→ Task
From the entries below, return only the lines starting at the one that contains "theorem wf_pressFor (s" and ending at the one that contains "unfold State.rmwDone", exactly as they stand.

→ Input for this task
-=-=-=-=-
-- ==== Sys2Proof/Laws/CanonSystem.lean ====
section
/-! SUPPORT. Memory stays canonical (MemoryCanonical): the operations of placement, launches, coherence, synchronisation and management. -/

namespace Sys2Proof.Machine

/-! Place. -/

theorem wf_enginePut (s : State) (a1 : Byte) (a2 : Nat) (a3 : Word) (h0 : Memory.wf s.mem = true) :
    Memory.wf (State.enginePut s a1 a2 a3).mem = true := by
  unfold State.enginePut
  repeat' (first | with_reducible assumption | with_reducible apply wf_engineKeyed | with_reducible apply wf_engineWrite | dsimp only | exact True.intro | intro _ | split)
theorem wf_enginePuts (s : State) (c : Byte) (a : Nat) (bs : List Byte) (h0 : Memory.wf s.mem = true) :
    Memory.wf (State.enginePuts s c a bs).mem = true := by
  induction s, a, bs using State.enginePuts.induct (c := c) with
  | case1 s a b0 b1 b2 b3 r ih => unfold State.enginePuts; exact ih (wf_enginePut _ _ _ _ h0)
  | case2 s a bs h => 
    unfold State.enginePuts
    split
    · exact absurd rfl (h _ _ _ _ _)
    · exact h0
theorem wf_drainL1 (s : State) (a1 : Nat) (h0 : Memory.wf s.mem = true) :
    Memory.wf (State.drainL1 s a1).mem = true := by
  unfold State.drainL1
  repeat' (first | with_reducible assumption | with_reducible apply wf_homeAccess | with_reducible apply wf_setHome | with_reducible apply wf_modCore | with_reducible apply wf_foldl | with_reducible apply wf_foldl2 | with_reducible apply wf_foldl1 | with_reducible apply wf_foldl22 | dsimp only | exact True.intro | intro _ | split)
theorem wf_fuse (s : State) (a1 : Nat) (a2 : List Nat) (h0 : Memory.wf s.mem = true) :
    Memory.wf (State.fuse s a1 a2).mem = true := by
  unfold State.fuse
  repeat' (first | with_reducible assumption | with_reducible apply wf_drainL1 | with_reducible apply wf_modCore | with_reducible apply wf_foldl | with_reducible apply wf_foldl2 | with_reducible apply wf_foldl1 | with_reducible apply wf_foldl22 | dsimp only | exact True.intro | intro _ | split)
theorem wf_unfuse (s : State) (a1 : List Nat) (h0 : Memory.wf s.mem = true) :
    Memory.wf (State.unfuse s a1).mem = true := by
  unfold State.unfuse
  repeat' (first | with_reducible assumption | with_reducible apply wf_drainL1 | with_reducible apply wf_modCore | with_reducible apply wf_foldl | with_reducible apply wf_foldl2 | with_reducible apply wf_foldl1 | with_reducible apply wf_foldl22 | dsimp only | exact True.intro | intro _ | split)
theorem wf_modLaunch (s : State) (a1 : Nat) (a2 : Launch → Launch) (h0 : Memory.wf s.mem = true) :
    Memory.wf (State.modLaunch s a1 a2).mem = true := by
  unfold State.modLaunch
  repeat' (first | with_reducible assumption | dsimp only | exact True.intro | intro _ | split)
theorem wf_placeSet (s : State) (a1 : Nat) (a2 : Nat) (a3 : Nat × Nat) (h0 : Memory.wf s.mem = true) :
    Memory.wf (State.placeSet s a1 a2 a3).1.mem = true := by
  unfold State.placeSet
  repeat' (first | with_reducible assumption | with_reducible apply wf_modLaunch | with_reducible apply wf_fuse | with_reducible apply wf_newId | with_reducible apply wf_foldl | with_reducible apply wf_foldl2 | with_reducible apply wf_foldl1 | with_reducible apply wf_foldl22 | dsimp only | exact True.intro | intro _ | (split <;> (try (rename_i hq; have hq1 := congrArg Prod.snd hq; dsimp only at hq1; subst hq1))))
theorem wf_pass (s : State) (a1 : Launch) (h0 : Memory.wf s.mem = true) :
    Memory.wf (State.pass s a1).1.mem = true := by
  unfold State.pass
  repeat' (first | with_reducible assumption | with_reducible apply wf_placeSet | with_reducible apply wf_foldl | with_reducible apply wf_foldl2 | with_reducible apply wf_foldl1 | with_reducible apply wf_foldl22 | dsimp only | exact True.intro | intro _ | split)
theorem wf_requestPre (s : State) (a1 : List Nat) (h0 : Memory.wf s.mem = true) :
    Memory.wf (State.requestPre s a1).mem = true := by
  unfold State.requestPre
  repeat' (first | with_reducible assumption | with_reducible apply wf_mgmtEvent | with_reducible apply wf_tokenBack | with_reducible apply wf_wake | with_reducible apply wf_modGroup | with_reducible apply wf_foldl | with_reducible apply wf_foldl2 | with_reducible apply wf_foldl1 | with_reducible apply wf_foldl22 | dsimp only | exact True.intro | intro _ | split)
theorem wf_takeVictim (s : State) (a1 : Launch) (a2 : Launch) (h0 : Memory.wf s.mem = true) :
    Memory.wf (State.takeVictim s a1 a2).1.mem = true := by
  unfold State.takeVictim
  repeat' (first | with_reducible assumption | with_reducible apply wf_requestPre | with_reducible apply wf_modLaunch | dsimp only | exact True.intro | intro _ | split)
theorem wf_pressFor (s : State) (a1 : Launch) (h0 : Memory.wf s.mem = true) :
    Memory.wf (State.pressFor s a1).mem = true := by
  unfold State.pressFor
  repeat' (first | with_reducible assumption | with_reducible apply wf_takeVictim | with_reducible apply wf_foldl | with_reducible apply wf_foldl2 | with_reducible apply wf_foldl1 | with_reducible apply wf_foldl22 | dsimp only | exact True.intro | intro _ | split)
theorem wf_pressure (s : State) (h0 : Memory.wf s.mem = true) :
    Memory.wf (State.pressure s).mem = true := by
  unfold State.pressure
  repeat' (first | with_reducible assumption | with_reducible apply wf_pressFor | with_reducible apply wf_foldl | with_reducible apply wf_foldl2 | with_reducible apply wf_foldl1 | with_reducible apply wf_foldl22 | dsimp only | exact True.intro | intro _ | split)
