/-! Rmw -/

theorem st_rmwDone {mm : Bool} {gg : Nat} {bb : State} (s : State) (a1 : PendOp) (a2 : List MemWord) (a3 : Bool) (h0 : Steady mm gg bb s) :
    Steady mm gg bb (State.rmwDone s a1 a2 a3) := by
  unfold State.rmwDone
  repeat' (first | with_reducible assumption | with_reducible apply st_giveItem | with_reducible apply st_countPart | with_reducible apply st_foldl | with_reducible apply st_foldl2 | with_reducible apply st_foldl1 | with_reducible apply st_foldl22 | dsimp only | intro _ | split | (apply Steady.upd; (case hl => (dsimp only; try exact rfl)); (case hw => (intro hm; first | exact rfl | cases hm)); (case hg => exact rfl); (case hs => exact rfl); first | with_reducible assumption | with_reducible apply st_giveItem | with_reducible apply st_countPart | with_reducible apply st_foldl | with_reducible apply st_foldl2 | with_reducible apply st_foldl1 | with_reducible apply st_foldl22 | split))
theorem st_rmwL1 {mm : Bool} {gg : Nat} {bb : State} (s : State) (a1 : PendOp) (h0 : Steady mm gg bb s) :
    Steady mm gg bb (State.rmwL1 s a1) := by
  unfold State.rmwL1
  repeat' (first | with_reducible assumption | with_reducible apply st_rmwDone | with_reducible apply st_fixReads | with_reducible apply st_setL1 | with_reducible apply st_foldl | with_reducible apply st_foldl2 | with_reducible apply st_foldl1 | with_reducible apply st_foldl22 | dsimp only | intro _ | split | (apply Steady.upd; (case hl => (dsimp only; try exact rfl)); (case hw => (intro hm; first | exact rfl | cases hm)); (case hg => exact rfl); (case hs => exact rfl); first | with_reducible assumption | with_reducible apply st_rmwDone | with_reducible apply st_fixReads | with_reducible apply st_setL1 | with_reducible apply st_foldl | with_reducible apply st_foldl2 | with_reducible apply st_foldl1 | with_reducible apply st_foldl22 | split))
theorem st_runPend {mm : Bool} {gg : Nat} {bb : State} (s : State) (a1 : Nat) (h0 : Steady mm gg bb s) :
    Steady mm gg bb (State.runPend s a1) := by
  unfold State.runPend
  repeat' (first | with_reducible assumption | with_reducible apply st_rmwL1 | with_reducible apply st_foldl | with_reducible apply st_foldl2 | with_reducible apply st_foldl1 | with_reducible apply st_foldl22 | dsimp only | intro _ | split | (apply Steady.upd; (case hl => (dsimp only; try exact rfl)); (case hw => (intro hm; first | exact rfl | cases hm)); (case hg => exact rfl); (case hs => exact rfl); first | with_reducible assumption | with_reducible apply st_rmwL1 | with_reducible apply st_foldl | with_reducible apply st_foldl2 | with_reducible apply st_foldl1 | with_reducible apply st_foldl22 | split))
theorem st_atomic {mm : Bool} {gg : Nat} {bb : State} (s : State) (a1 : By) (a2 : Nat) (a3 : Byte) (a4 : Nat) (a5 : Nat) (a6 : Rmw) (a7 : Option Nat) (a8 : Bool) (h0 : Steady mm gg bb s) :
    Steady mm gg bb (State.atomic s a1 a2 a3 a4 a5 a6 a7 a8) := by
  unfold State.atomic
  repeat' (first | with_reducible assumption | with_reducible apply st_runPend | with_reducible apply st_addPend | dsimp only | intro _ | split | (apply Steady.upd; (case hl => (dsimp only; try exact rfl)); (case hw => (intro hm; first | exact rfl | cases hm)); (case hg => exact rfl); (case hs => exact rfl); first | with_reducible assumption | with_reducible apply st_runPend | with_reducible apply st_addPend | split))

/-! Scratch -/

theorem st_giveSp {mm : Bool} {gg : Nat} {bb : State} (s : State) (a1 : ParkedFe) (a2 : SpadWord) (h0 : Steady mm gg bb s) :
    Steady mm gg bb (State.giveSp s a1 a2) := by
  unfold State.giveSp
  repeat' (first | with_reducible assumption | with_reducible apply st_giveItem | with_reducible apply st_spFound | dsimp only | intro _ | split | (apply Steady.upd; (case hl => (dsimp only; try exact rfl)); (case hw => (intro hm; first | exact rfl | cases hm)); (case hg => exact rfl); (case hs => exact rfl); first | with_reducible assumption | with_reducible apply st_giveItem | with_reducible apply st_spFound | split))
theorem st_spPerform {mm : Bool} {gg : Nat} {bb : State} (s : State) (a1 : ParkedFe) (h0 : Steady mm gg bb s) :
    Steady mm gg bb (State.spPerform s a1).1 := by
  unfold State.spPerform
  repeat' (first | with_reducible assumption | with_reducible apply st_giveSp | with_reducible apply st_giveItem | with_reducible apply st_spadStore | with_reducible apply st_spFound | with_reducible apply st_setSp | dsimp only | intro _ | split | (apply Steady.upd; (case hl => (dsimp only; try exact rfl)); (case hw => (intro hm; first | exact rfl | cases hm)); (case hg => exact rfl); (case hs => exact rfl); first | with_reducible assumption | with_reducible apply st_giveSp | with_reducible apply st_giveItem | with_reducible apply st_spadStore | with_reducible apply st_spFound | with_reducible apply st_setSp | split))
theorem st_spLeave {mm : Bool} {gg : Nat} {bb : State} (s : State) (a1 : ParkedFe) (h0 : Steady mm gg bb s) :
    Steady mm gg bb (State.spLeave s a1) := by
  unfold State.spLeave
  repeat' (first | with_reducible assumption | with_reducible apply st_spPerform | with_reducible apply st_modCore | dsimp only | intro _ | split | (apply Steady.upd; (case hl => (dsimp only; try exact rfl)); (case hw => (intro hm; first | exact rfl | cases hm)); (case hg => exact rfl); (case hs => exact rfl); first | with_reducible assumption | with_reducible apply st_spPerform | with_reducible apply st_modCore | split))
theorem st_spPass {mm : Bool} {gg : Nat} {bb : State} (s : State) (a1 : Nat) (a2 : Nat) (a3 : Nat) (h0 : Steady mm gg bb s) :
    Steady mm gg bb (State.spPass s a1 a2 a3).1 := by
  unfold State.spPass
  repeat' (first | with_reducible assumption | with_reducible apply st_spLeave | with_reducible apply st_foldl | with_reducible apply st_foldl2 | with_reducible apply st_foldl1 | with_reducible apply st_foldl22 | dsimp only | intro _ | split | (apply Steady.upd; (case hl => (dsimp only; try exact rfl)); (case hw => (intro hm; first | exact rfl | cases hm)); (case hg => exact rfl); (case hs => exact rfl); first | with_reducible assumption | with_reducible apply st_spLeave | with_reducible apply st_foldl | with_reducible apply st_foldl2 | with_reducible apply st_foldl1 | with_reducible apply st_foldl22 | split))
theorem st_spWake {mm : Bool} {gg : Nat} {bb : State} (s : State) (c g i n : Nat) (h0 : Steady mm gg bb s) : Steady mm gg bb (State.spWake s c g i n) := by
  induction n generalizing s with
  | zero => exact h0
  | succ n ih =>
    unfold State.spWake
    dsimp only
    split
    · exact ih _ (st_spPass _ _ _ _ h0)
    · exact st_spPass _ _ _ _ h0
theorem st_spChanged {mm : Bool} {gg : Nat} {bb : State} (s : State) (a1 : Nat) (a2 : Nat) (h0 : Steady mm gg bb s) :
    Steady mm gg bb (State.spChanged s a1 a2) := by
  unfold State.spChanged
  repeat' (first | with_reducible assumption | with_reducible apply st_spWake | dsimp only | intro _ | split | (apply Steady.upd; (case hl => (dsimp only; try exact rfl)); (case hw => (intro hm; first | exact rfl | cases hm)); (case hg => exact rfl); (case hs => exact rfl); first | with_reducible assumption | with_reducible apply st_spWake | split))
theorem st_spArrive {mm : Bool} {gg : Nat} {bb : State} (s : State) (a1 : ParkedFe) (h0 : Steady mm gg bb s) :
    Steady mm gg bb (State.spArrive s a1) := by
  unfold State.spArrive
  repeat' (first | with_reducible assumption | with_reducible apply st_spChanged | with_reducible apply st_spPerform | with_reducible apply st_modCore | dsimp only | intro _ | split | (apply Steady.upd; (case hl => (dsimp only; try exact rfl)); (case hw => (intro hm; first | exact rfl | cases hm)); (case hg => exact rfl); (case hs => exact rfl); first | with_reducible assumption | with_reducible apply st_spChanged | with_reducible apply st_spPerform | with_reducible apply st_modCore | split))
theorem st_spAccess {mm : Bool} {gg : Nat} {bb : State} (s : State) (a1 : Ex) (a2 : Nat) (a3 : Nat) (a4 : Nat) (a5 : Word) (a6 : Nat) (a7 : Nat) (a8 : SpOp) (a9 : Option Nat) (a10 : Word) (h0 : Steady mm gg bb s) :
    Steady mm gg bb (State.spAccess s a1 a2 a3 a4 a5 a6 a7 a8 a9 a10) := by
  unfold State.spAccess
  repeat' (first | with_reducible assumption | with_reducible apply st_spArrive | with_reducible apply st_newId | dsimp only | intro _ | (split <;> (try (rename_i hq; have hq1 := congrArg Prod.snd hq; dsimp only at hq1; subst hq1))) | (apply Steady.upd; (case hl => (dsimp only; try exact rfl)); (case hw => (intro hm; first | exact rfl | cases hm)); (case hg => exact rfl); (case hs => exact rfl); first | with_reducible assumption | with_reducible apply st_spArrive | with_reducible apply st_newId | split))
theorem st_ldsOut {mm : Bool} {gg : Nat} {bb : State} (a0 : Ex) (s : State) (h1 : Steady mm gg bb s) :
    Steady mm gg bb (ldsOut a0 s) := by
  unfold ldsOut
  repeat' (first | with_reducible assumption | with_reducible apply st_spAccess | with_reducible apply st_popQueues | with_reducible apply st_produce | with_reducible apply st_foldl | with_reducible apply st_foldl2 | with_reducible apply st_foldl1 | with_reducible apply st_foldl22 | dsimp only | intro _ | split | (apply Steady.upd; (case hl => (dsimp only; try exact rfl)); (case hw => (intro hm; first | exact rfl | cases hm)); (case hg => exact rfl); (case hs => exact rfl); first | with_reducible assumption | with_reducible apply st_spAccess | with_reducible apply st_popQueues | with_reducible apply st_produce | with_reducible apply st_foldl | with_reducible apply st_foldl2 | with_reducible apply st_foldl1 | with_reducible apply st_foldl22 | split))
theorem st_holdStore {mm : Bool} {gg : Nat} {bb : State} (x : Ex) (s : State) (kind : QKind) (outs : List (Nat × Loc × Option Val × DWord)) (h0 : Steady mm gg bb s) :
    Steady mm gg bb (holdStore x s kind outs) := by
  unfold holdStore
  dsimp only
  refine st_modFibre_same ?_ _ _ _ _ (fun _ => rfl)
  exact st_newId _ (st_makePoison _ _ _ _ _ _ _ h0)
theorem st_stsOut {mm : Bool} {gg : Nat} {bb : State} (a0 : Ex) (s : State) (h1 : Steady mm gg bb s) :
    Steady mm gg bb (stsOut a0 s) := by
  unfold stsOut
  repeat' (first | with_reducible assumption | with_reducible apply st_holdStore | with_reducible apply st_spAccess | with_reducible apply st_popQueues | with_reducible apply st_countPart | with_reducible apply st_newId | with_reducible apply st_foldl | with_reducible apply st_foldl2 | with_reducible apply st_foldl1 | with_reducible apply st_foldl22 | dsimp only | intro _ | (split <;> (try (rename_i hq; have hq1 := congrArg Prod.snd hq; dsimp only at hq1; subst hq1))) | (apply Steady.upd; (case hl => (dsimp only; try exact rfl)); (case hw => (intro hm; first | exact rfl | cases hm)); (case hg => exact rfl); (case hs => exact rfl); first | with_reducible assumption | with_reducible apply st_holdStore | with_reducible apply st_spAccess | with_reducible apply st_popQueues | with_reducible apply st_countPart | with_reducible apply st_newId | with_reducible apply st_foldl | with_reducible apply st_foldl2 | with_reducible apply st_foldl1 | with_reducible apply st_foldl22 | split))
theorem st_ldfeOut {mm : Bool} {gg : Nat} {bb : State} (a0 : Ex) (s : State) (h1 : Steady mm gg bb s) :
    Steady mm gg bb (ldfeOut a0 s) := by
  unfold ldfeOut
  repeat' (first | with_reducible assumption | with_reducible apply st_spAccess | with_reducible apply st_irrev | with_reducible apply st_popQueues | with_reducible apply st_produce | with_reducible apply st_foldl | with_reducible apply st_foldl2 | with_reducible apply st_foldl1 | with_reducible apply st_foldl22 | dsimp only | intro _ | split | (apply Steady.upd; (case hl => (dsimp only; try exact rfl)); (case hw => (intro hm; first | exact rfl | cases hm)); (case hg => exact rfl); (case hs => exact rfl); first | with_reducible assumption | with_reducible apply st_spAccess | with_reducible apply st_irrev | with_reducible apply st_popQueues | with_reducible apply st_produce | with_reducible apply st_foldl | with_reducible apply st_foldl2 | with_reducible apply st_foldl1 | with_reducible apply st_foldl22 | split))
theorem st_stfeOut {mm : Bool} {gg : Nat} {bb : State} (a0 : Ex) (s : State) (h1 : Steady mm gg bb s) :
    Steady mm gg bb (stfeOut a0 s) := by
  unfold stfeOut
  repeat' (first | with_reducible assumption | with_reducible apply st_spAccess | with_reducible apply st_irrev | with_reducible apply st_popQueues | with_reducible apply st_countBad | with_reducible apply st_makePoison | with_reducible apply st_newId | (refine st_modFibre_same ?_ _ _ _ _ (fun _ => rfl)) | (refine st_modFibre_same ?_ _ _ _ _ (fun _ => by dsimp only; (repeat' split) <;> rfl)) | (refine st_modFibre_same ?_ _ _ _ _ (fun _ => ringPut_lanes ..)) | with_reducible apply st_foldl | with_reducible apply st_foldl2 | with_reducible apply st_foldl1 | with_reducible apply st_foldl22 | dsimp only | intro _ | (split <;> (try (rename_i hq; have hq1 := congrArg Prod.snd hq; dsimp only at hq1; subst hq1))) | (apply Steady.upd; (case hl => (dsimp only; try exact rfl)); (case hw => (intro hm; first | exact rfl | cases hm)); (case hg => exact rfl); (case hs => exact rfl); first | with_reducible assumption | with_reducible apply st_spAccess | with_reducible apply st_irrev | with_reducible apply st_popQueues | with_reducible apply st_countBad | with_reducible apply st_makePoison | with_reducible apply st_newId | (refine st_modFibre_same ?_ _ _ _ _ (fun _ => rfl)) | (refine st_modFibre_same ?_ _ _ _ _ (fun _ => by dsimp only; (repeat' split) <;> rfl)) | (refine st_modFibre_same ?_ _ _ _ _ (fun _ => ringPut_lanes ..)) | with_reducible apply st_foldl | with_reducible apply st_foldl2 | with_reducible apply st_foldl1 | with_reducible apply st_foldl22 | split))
-=-=-=-=-
→ Result of this task
theorem wf_pressFor (s : State) (a1 : Launch) (h0 : Memory.wf s.mem = true) :
    Memory.wf (State.pressFor s a1).mem = true := by
  unfold State.pressFor
  repeat' (first | with_reducible assumption | with_reducible apply wf_takeVictim | with_reducible apply wf_foldl | with_reducible apply wf_foldl2 | with_reducible apply wf_foldl1 | with_reducible apply wf_foldl22 | dsimp only | exact True.intro | intro _ | split)
theorem wf_pressure (s : State) (h0 : Memory.wf s.mem = true) :
    Memory.wf (State.pressure s).mem = true := by
  unfold State.pressure
  repeat' (first | with_reducible assumption | with_reducible apply wf_pressFor | with_reducible apply wf_foldl | with_reducible apply wf_foldl2 | with_reducible apply wf_foldl1 | with_reducible apply wf_foldl22 | dsimp only | exact True.intro | intro _ | split)
/-! Rmw -/

theorem st_rmwDone {mm : Bool} {gg : Nat} {bb : State} (s : State) (a1 : PendOp) (a2 : List MemWord) (a3 : Bool) (h0 : Steady mm gg bb s) :
    Steady mm gg bb (State.rmwDone s a1 a2 a3) := by
  unfold State.rmwDone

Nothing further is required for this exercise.